The diagnostics and treatment of tropical diseases - E. R. Stitt

The depth of fluid over the ruled surface is 1/10 mm., hence each of these small squares is 1/10 × 1/20 × 1/20 = 1/4000 of a c.mm., so that it takes 4000 such spaces to equal the unit for blood counting (1 c.mm.). My practice in making red counts is to count the red cells in five of the groups of 16 small squares. This in normal blood is about 100 for the 16 squares. After counting 5 groups of 16 we have counted the red cells of 80 small squares which is 1/50 of 4000 (the number in the 1 c.mm. unit). For this reason 50 × 200 (the blood dilution) = 10,000, so that it is only necessary to multiply the number of red cells found in 5 groups of 16 small squares by 10,000 in order to obtain the number of red cells per c.mm. For more accurate determination the process can be repeated with a second or third drop of the diluted blood, which would give an average from 160 or from 240 small squares.
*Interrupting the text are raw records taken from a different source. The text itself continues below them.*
-- ==== Sys2Proof/Machine/RegTable.lean ====
section
/-! DEFINITION. The register map: the blocks of R477 and R478, every register of the table *Register index*
(R489) with the field map of its own chapter: bits, access code (R5), reset value and reset class (R6). -/

namespace Sys2Proof.Machine

/-- The access codes of R5. -/
inductive AccessCode where
  | ro | rw | rw1c | wo | rwl | rws
  deriving DecidableEq, Repr

/-- The reset classes of R6. -/
inductive Cls where
  | k | p | w | d | l | v | f
  deriving DecidableEq, Repr

/-- The register blocks of R477 and R478. -/
inductive Block where
  | glb | clk | img | sess | cnv | kv | att | arith | job | serve | mem | ret | comp | ckpt | sec | host | qos | rst | err | evc | thm | mc | ce | cs | port
  deriving DecidableEq, Repr

/-- One field of a register: lowest bit, width, access, reset value, class, whether the running image gives its
value (R55), and whether it is coarsened in confidential slices (R435). -/
structure Field where
  lo : Nat
  width : Nat
  acc : AccessCode
  rst : Nat
  cls : Cls
  img : Bool
  coarse : Bool
  deriving DecidableEq, Repr

/-- One row of the register index: block, whether its offset lies within a group, offset, how many registers the
row stands for and their stride, whether it is wedge-proof (R488), and its fields. -/
structure RegRow where
  block : Block
  grouped : Bool
  off : Nat
  count : Nat
  stride : Nat
  wedge : Bool
  fields : List Field
  deriving DecidableEq, Repr

/-- Every register of R489. -/
inductive Reg where
  | aqCfg | aqCqBaseLo | aqCqBaseHi | aqSqBaseLo | aqSqBaseHi | arithNan | arithOvf | attSkipped
  | authFail | badIndex | bar4BaseLo | bar4BaseHi | bar4Slice | beYields | ceBytesLo | ceBytesHi
  | ceHashFail | ceParks | cePrioCopies | ceStatus | ceThaws | ckptAbandoned | ckptCommitted | ckptDeferred
  | ckptLastLo | ckptLastHi | ckptPkcIntervalLo | ckptPkcIntervalHi | ckptPrioCopies | ckptStatus | ckptStepIntervalLo | ckptStepIntervalHi
  | ckptTargetLo | ckptTargetHi | clkLock | clkLoss | cmdRejects | compDev | compIdLo | compIdHi
  | coreBusy | crcFail | csCe | csSpare | csUe | dbIgnored | dedupDiscards | dedupHits
  | devId | devMap | draftsAccepted | dropRetries | egrQmap | egrWeight0 | egrWeight1 | eqLost
  | errlogCtrl | errlogHead | errlogTail | errlogWindow | evcCount | evcSel | fecCorr | fecUncorr
  | forwarded | fwStatus | glbGen | glbLock | handoffLimitLo | handoffLimitHi | handoffResolved | heldLimit
  | hostStatus | hotEvery | hotMigrations | imgCtrl | imgHash | imgIdLo | imgIdHi | imgStaged
  | imgStatus | imgSvn | jobCores | jobStatus | jobStepLo | jobStepHi | kfaultCnt | kvCfg
  | kvCowCopies | kvFreeLo | kvFreeHi | kvFullEnds | kvNopageHolds | kvReserveHit | kvReserveMiss | kvWindows
  | kvXlateFaults | lastKfault | lateEnds | liveLimitLo | liveLimitHi | mapEpoch | mcCe0 | mcCe1
  | mcEccCtrl | mcGessoPend | mcLastUeLo | mcLastUeHi | mcPatrolLo | mcPatrolHi | mcPoison0 | mcPoison1
  | mcUe0 | mcUe1 | memEvicts | memFetches | memFetchFree | memPoisonReads | memPoolLost | memT1Free
  | memT2Used | memTier | mtrBurst | mtrCir | mtrPir | mtrRedDrop | mtrRedLc | mtrSel
  | mtrYellowDrop | ownParks | ownParkFail | packIllegal | palEntries | palUnits | pcieLink | pkcLo
  | pkcHi | pkgPower | pkgTemp | placeWaits | portCtrl | portStatus | psBounds | psChanges
  | psState | pwrCap | pwrState | qosErr | qosHoldoff | regAccErr | regAccLast | regBorrows
  | regCeCfg | regCeRate | regHbmCfg | regHbmRate | regLinkCfg | regLinkRate | reissues | rekeys
  | repairs | replays | retCount | retPoison | ringFullHolds | ringHandovers | ringLost | ringStale
  | ringWaitLimitLo | ringWaitLimitHi | rstCause | rstCtrl | satCount | satCtrl | satDemote | satPromote
  | satSel | satState | scatterConflicts | searches | secFuseWindow | secGen | secGenFramesLo | secGenFramesHi
  | secGenSel | secReport | secSelftest | secSlice | secStatus | secSweep | secZeroize | serveBatch
  | serveChunk | serveErr | serveSpec | sessCntAutumn | sessCntOther | sessCntSummer | sessCntWinter | sessIdleLimitLo
  | sessIdleLimitHi | sessLost | sessPolicy | shortResults | sliceDef | staleMapSent | staleOwnerCnt | stopToken
  | thermCtrl | thermStatus | tokensOut | tringBadCredit | txnLimitLo | txnLimitHi
  deriving DecidableEq, Repr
To Count White Cells.—Draw up the blood in the white pipette to the 0.5 line. Then, still holding the pipette as near the horizontal as possible, because the column of blood tends to fall down in the larger bore, draw up by suction a diluting fluid which will disintegrate the red cells without injuring the whites. The best fluid is 0.5% of glacial acetic acid in water. This makes the white cells stand out as highly refractile bodies. Some prefer to tinge the fluid with neutral red or gentian violet. The 0.5 mark is preferred because it takes a very large drop of blood to fill the tube up to the 1 mark and if there is much of a leucocytosis a 1 to 10 dilution is not sufficient.

The blood having been drawn up to 0.5, we have a dilution of 1 to 20.

Making a preparation, exactly as was done in the case of the red count, we count all of the white cells in one of the large squares (1 sq. mm.). The cross ruling greatly facilitates this. Note the number. Then count a second and a third square. Strike an average of the large squares counted and multiply this by 10, as the depth of the fluid gives a content equal to only 1/10 of a c.mm. Then multiply by the dilution.

Example.—First large square 50; second large square 70; third large square 60. Average 60. Then 60 × 10 × 20 = 12,000, the number of leucocytes in 1 c.mm. of blood. In order to save time the count is preferably made with a low power (⅔-inch objective) as the leucocytes stand out like pearls. It is more accurate, however, to use a higher power, so that pieces of foreign material may be recognized and not enumerated as white cells.

If one will accustom himself to comparing the distribution of the leucocytes in a well-made stained dried-blood film, prepared according to Ehrlich’s cover-glass method, with that in a haemacytometer preparation, he can readily acquire an experience which will enable him to determine with considerable accuracy the degree of leucocytosis by the examination of a stained, cover-glass preparation alone.

After making a blood count, the haemacytometer slide should be cleaned with soap and water and then rubbed dry, preferably with an old piece of linen. As the accuracy of the counting chamber depends upon the integrity of the cement, any reagent such as alcohol, xylol, etc., and in particular, heat, will ruin the instrument. The pipettes should be cleaned by inserting the ends into the tube from a vacuum pump, as a Chapman pump. First draw water or 1% sod. carbonate solution through the pipette, then alcohol, then ether, and finally allow air to pass through to dry the interior. If the interior is stained, used 1% HCL in alcohol. If a vacuum pump is not at hand, a bicycle pump or suction by mouth will answer.

Preparations for the Study of Fresh Blood

Many authorities prefer a fresh blood specimen to a stained dried smear in the study of parasites of the blood. In malaria in particular there is so much information as to species to be obtained from a fresh specimen that the employment of this method should never be neglected. While waiting for the film to stain one has five or six minutes which could not be better spent than in examining the fresh specimen which only requires a moment to make.

Manson’s Method.—Have a perfectly clean cover-glass and slide. Touch the apex of the exuding drop of blood with the cover-glass and drop it on the center of the slide. The blood flows out in a film which exhibits an “empty zone” in the center. Surrounding this we have the “zone of scattered corpuscles,” next the “single layer zone” and the “zone of rouleaux” at the periphery. It is well to ring the preparation with vaseline. When desiring to demonstrate the flagellated bodies in malaria, it is well to breathe on the cover-glass just prior to touching the drop of blood.